┌──

-- ==== Sys2Proof/Laws/State.lean ====
section
/-! SUPPORT. What each small update of the state leaves in each field. -/
namespace Sys2Proof.Machine

/-! setStand -/

@[simp] theorem State.setStand_now (s : State) (key : Nat) (st : Stand) : (s.setStand key st).now = s.now := rfl
@[simp] theorem State.setStand_fort (s : State) (key : Nat) (st : Stand) : (s.setStand key st).fort = s.fort := rfl
@[simp] theorem State.setStand_forts (s : State) (key : Nat) (st : Stand) : (s.setStand key st).forts = s.forts := rfl
@[simp] theorem State.setStand_rr (s : State) (key : Nat) (st : Stand) : (s.setStand key st).rr = s.rr := rfl
@[simp] theorem State.setStand_lru (s : State) (key : Nat) (st : Stand) : (s.setStand key st).lru = s.lru := rfl
@[simp] theorem State.setStand_cyc (s : State) (key : Nat) (st : Stand) : (s.setStand key st).cyc = s.cyc := rfl
@[simp] theorem State.setStand_pkg (s : State) (key : Nat) (st : Stand) : (s.setStand key st).pkg = s.pkg := rfl
@[simp] theorem State.setStand_regs (s : State) (key : Nat) (st : Stand) : (s.setStand key st).regs = s.regs := rfl
@[simp] theorem State.setStand_fns (s : State) (key : Nat) (st : Stand) : (s.setStand key st).fns = s.fns := rfl
@[simp] theorem State.setStand_parts (s : State) (key : Nat) (st : Stand) : (s.setStand key st).parts = s.parts := rfl
@[simp] theorem State.setStand_lent (s : State) (key : Nat) (st : Stand) : (s.setStand key st).lent = s.lent := rfl
@[simp] theorem State.setStand_reclaim (s : State) (key : Nat) (st : Stand) : (s.setStand key st).reclaim = s.reclaim := rfl
@[simp] theorem State.setStand_clk (s : State) (key : Nat) (st : Stand) : (s.setStand key st).clk = s.clk := rfl
@[simp] theorem State.setStand_clkPend (s : State) (key : Nat) (st : Stand) : (s.setStand key st).clkPend = s.clkPend := rfl
@[simp] theorem State.setStand_queues (s : State) (key : Nat) (st : Stand) : (s.setStand key st).queues = s.queues := rfl
@[simp] theorem State.setStand_ctxs (s : State) (key : Nat) (st : Stand) : (s.setStand key st).ctxs = s.ctxs := rfl
@[simp] theorem State.setStand_launches (s : State) (key : Nat) (st : Stand) : (s.setStand key st).launches = s.launches := rfl
@[simp] theorem State.setStand_stands (s : State) (key : Nat) (st : Stand) : (s.setStand key st).stands = Store.put key st s.stands := rfl
@[simp] theorem State.setStand_outs (s : State) (key : Nat) (st : Stand) : (s.setStand key st).outs = s.outs := rfl
@[simp] theorem State.setStand_returning (s : State) (key : Nat) (st : Stand) : (s.setStand key st).returning = s.returning := rfl
@[simp] theorem State.setStand_switches (s : State) (key : Nat) (st : Stand) : (s.setStand key st).switches = s.switches := rfl
@[simp] theorem State.setStand_resident (s : State) (key : Nat) (st : Stand) : (s.setStand key st).resident = s.resident := rfl
@[simp] theorem State.setStand_pct (s : State) (key : Nat) (st : Stand) : (s.setStand key st).pct = s.pct := rfl
@[simp] theorem State.setStand_pcache (s : State) (key : Nat) (st : Stand) : (s.setStand key st).pcache = s.pcache := rfl
@[simp] theorem State.setStand_brand (s : State) (key : Nat) (st : Stand) : (s.setStand key st).brand = s.brand := rfl
@[simp] theorem State.setStand_misses (s : State) (key : Nat) (st : Stand) : (s.setStand key st).misses = s.misses := rfl
@[simp] theorem State.setStand_fills (s : State) (key : Nat) (st : Stand) : (s.setStand key st).fills = s.fills := rfl
@[simp] theorem State.setStand_issue (s : State) (key : Nat) (st : Stand) : (s.setStand key st).issue = s.issue := rfl
@[simp] theorem State.setStand_teams (s : State) (key : Nat) (st : Stand) : (s.setStand key st).teams = s.teams := rfl
@[simp] theorem State.setStand_joins (s : State) (key : Nat) (st : Stand) : (s.setStand key st).joins = s.joins := rfl
@[simp] theorem State.setStand_mem (s : State) (key : Nat) (st : Stand) : (s.setStand key st).mem = s.mem := rfl
@[simp] theorem State.setStand_tier (s : State) (key : Nat) (st : Stand) : (s.setStand key st).tier = s.tier := rfl
@[simp] theorem State.setStand_hostMem (s : State) (key : Nat) (st : Stand) : (s.setStand key st).hostMem = s.hostMem := rfl
@[simp] theorem State.setStand_dsh (s : State) (key : Nat) (st : Stand) : (s.setStand key st).dsh = s.dsh := rfl
@[simp] theorem State.setStand_scr (s : State) (key : Nat) (st : Stand) : (s.setStand key st).scr = s.scr := rfl
@[simp] theorem State.setStand_l1 (s : State) (key : Nat) (st : Stand) : (s.setStand key st).l1 = s.l1 := rfl
@[simp] theorem State.setStand_sec (s : State) (key : Nat) (st : Stand) : (s.setStand key st).sec = s.sec := rfl
@[simp] theorem State.setStand_l2 (s : State) (key : Nat) (st : Stand) : (s.setStand key st).l2 = s.l2 := rfl
@[simp] theorem State.setStand_poison (s : State) (key : Nat) (st : Stand) : (s.setStand key st).poison = s.poison := rfl
@[simp] theorem State.setStand_tlb (s : State) (key : Nat) (st : Stand) : (s.setStand key st).tlb = s.tlb := rfl
@[simp] theorem State.setStand_tcache (s : State) (key : Nat) (st : Stand) : (s.setStand key st).tcache = s.tcache := rfl
@[simp] theorem State.setStand_owners (s : State) (key : Nat) (st : Stand) : (s.setStand key st).owners = s.owners := rfl
@[simp] theorem State.setStand_holds (s : State) (key : Nat) (st : Stand) : (s.setStand key st).holds = s.holds := rfl
@[simp] theorem State.setStand_reqs (s : State) (key : Nat) (st : Stand) : (s.setStand key st).reqs = s.reqs := rfl
@[simp] theorem State.setStand_ops (s : State) (key : Nat) (st : Stand) : (s.setStand key st).ops = s.ops := rfl
@[simp] theorem State.setStand_cpys (s : State) (key : Nat) (st : Stand) : (s.setStand key st).cpys = s.cpys := rfl
@[simp] theorem State.setStand_walks (s : State) (key : Nat) (st : Stand) : (s.setStand key st).walks = s.walks := rfl
@[simp] theorem State.setStand_rounds (s : State) (key : Nat) (st : Stand) : (s.setStand key st).rounds = s.rounds := rfl
@[simp] theorem State.setStand_ordRecs (s : State) (key : Nat) (st : Stand) : (s.setStand key st).ordRecs = s.ordRecs := rfl
@[simp] theorem State.setStand_samples (s : State) (key : Nat) (st : Stand) : (s.setStand key st).samples = s.samples := rfl
@[simp] theorem State.setStand_inbox (s : State) (key : Nat) (st : Stand) : (s.setStand key st).inbox = s.inbox := rfl
@[simp] theorem State.setStand_outbox (s : State) (key : Nat) (st : Stand) : (s.setStand key st).outbox = s.outbox := rfl
@[simp] theorem State.setStand_turn (s : State) (key : Nat) (st : Stand) : (s.setStand key st).turn = s.turn := rfl
@[simp] theorem State.setStand_fresh (s : State) (key : Nat) (st : Stand) : (s.setStand key st).fresh = s.fresh := rfl
@[simp] theorem State.setStand_seq (s : State) (key : Nat) (st : Stand) : (s.setStand key st).seq = s.seq := rfl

└──

Work instruction :: Copy every line of the data above, beginning with the first and ending with the line that contains "s.ctxs := rfl", and give nothing more.

Answer box ::
-- ==== Sys2Proof/Laws/State.lean ====
section
/-! SUPPORT. What each small update of the state leaves in each field. -/
namespace Sys2Proof.Machine

/-! setStand -/

@[simp] theorem State.setStand_now (s : State) (key : Nat) (st : Stand) : (s.setStand key st).now = s.now := rfl
@[simp] theorem State.setStand_fort (s : State) (key : Nat) (st : Stand) : (s.setStand key st).fort = s.fort := rfl
@[simp] theorem State.setStand_forts (s : State) (key : Nat) (st : Stand) : (s.setStand key st).forts = s.forts := rfl
@[simp] theorem State.setStand_rr (s : State) (key : Nat) (st : Stand) : (s.setStand key st).rr = s.rr := rfl
@[simp] theorem State.setStand_lru (s : State) (key : Nat) (st : Stand) : (s.setStand key st).lru = s.lru := rfl
@[simp] theorem State.setStand_cyc (s : State) (key : Nat) (st : Stand) : (s.setStand key st).cyc = s.cyc := rfl
@[simp] theorem State.setStand_pkg (s : State) (key : Nat) (st : Stand) : (s.setStand key st).pkg = s.pkg := rfl
@[simp] theorem State.setStand_regs (s : State) (key : Nat) (st : Stand) : (s.setStand key st).regs = s.regs := rfl
@[simp] theorem State.setStand_fns (s : State) (key : Nat) (st : Stand) : (s.setStand key st).fns = s.fns := rfl
@[simp] theorem State.setStand_parts (s : State) (key : Nat) (st : Stand) : (s.setStand key st).parts = s.parts := rfl
@[simp] theorem State.setStand_lent (s : State) (key : Nat) (st : Stand) : (s.setStand key st).lent = s.lent := rfl
@[simp] theorem State.setStand_reclaim (s : State) (key : Nat) (st : Stand) : (s.setStand key st).reclaim = s.reclaim := rfl
@[simp] theorem State.setStand_clk (s : State) (key : Nat) (st : Stand) : (s.setStand key st).clk = s.clk := rfl
@[simp] theorem State.setStand_clkPend (s : State) (key : Nat) (st : Stand) : (s.setStand key st).clkPend = s.clkPend := rfl
@[simp] theorem State.setStand_queues (s : State) (key : Nat) (st : Stand) : (s.setStand key st).queues = s.queues := rfl
@[simp] theorem State.setStand_ctxs (s : State) (key : Nat) (st : Stand) : (s.setStand key st).ctxs = s.ctxs := rfl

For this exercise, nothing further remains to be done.